• Required action:
Check each line of the data for "conversion" and select those that have it.
----- Source material
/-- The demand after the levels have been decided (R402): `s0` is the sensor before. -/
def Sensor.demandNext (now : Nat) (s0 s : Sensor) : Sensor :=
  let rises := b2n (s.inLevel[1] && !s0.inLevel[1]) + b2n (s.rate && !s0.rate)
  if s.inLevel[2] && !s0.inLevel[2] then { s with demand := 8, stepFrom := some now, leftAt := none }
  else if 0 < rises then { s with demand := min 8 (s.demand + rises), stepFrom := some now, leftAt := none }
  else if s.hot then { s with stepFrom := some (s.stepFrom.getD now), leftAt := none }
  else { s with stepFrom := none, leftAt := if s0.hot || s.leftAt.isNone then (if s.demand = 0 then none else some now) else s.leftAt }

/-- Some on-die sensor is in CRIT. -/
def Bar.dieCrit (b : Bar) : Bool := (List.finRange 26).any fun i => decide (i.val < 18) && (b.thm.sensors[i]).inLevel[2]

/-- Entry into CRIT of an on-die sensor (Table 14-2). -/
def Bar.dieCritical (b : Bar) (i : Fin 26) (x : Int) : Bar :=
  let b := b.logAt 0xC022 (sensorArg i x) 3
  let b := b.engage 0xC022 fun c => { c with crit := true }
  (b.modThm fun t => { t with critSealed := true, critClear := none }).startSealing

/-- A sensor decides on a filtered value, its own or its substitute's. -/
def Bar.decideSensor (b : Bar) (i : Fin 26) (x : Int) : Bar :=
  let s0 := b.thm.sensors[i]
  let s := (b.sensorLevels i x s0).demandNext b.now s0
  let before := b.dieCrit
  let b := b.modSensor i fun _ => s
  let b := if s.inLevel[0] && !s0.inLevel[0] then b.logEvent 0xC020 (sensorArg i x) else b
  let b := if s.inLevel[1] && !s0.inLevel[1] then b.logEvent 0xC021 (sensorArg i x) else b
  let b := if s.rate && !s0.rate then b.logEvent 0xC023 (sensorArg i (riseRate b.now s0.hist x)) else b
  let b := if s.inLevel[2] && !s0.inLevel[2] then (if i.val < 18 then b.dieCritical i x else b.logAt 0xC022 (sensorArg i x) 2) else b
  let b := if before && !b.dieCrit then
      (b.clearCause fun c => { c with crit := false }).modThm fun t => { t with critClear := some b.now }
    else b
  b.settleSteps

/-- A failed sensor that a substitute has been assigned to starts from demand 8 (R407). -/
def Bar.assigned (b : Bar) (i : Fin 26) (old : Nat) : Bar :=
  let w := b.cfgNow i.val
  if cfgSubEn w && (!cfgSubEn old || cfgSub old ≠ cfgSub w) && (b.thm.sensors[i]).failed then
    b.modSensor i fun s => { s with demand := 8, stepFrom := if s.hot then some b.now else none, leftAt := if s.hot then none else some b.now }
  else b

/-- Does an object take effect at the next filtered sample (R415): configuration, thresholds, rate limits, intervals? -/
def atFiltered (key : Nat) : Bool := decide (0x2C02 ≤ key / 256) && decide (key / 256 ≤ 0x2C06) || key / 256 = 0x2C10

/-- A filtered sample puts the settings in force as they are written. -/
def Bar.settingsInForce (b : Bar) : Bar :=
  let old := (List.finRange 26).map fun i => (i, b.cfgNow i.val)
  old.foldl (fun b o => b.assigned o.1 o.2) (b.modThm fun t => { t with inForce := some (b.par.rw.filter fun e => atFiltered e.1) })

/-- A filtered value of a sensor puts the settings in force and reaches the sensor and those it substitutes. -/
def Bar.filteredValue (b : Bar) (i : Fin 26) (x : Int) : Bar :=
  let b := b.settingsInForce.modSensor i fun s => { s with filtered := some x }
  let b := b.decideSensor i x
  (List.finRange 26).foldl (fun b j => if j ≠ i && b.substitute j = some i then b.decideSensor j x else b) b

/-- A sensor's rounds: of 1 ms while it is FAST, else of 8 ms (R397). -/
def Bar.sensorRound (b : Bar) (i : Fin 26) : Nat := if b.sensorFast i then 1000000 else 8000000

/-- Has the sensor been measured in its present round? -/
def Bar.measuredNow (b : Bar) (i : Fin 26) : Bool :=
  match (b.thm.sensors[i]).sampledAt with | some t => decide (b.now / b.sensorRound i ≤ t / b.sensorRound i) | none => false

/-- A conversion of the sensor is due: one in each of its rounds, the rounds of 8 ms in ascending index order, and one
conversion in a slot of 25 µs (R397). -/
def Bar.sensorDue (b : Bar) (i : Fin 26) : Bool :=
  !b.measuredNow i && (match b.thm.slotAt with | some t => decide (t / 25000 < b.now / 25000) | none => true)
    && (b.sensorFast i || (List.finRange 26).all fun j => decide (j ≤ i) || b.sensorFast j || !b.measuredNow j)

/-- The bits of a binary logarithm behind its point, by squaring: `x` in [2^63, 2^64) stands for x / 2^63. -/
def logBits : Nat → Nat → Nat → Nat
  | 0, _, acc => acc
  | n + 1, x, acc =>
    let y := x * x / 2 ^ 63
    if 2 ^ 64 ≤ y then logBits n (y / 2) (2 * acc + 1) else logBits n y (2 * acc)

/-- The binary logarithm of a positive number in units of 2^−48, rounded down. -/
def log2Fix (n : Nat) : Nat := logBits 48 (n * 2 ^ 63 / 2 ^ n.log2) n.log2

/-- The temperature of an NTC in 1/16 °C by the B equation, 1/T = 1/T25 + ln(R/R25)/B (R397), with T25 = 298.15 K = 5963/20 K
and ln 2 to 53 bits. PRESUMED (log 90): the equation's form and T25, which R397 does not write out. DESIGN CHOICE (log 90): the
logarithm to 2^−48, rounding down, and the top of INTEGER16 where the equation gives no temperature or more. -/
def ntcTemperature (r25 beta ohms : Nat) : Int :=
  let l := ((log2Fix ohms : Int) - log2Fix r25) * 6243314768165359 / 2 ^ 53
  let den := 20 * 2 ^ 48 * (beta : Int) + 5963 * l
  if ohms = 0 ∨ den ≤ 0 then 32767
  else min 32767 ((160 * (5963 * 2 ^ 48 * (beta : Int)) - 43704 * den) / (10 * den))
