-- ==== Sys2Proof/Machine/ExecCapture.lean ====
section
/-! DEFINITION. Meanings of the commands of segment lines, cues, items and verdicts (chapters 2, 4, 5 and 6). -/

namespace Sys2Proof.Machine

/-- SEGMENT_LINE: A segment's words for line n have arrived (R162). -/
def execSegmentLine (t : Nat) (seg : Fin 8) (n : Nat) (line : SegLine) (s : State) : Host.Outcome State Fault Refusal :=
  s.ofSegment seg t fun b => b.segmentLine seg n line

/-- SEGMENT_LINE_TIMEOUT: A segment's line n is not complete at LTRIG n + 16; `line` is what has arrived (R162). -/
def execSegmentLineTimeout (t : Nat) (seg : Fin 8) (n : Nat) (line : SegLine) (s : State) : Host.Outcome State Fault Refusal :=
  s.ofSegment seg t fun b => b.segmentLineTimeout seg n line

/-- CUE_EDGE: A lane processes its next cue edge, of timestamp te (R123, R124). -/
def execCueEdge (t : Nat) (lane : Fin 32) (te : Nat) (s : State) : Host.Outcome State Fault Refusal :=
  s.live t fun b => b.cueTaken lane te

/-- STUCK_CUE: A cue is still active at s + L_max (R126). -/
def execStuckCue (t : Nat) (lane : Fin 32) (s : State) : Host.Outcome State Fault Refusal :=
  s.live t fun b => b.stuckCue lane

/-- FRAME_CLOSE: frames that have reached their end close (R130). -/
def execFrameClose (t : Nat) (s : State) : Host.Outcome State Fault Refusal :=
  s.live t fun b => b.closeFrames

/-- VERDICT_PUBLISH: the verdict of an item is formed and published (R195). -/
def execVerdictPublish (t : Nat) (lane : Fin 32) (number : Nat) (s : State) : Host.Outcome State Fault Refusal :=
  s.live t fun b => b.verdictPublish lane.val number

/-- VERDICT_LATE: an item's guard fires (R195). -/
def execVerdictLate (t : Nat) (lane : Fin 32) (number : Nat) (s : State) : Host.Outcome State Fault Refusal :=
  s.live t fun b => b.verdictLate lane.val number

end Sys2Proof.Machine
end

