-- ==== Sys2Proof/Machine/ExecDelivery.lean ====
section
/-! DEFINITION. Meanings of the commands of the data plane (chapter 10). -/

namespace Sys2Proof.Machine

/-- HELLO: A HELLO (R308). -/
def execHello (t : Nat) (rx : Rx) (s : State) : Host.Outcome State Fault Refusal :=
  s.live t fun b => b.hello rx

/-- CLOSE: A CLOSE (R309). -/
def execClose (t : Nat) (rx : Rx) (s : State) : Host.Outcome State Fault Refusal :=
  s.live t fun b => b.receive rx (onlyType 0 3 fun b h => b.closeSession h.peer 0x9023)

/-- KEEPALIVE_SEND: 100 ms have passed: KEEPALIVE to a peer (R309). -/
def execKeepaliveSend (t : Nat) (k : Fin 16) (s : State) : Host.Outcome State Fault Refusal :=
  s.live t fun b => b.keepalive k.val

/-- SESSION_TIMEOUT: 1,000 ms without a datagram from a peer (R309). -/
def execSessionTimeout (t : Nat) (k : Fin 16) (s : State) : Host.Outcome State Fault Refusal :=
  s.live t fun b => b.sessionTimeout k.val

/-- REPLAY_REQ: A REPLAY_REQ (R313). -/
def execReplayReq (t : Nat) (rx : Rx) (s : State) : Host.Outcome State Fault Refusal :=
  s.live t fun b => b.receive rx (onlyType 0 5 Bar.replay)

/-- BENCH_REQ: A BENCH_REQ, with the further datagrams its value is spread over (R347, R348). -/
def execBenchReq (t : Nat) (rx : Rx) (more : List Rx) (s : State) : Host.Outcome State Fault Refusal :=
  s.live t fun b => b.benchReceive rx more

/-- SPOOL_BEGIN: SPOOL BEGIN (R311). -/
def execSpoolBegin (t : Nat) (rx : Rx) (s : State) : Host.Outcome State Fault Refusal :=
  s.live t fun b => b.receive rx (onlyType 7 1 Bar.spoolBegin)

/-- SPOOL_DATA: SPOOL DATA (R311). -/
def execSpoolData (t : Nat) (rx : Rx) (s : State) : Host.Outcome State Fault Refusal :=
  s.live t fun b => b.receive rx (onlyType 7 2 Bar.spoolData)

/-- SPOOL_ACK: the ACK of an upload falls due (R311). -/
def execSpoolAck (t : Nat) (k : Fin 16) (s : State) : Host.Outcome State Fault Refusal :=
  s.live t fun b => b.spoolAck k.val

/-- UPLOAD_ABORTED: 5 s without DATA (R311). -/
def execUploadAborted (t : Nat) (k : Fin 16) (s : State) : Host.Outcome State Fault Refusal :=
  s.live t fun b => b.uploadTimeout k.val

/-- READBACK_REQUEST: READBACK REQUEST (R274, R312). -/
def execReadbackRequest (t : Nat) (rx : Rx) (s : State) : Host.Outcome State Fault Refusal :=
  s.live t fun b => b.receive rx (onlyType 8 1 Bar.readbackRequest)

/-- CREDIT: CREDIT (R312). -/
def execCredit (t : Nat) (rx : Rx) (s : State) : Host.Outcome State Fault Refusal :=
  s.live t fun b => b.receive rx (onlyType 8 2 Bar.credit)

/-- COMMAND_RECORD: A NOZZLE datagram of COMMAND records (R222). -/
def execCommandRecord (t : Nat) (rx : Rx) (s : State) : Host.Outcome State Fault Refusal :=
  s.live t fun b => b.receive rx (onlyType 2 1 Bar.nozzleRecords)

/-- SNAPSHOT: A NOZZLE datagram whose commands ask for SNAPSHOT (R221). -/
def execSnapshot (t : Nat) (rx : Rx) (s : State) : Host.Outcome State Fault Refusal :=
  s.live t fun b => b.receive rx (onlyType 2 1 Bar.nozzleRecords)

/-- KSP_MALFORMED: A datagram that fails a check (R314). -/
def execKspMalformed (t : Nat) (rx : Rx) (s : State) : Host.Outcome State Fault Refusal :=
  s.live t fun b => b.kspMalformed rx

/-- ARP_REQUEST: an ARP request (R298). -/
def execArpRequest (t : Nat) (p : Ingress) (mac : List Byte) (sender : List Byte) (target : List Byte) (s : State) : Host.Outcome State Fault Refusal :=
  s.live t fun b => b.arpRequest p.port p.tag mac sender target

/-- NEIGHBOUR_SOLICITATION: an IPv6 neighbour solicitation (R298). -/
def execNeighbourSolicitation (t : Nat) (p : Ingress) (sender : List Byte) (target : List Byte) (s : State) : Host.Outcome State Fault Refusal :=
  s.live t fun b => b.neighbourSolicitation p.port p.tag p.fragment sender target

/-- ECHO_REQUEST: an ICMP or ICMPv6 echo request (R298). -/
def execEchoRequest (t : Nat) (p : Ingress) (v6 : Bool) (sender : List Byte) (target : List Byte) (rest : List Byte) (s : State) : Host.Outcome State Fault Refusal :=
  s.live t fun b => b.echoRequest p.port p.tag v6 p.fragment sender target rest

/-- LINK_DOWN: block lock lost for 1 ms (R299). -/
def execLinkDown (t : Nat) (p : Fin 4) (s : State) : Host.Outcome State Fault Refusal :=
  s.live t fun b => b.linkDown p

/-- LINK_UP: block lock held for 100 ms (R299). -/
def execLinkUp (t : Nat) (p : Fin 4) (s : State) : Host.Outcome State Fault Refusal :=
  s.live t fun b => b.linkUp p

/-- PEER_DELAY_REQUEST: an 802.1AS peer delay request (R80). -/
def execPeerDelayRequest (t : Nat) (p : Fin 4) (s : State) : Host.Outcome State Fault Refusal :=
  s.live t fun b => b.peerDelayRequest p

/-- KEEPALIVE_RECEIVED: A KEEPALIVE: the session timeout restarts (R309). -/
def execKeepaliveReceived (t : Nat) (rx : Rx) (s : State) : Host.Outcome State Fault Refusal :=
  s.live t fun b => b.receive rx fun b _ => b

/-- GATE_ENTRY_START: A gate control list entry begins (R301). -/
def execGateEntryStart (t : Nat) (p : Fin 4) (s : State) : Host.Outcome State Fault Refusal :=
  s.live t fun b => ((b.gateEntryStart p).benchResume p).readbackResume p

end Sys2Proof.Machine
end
----------
• Output for this task:
/-- A conversion of the sensor is due: one in each of its rounds, the rounds of 8 ms in ascending index order, and one
conversion in a slot of 25 µs (R397). -/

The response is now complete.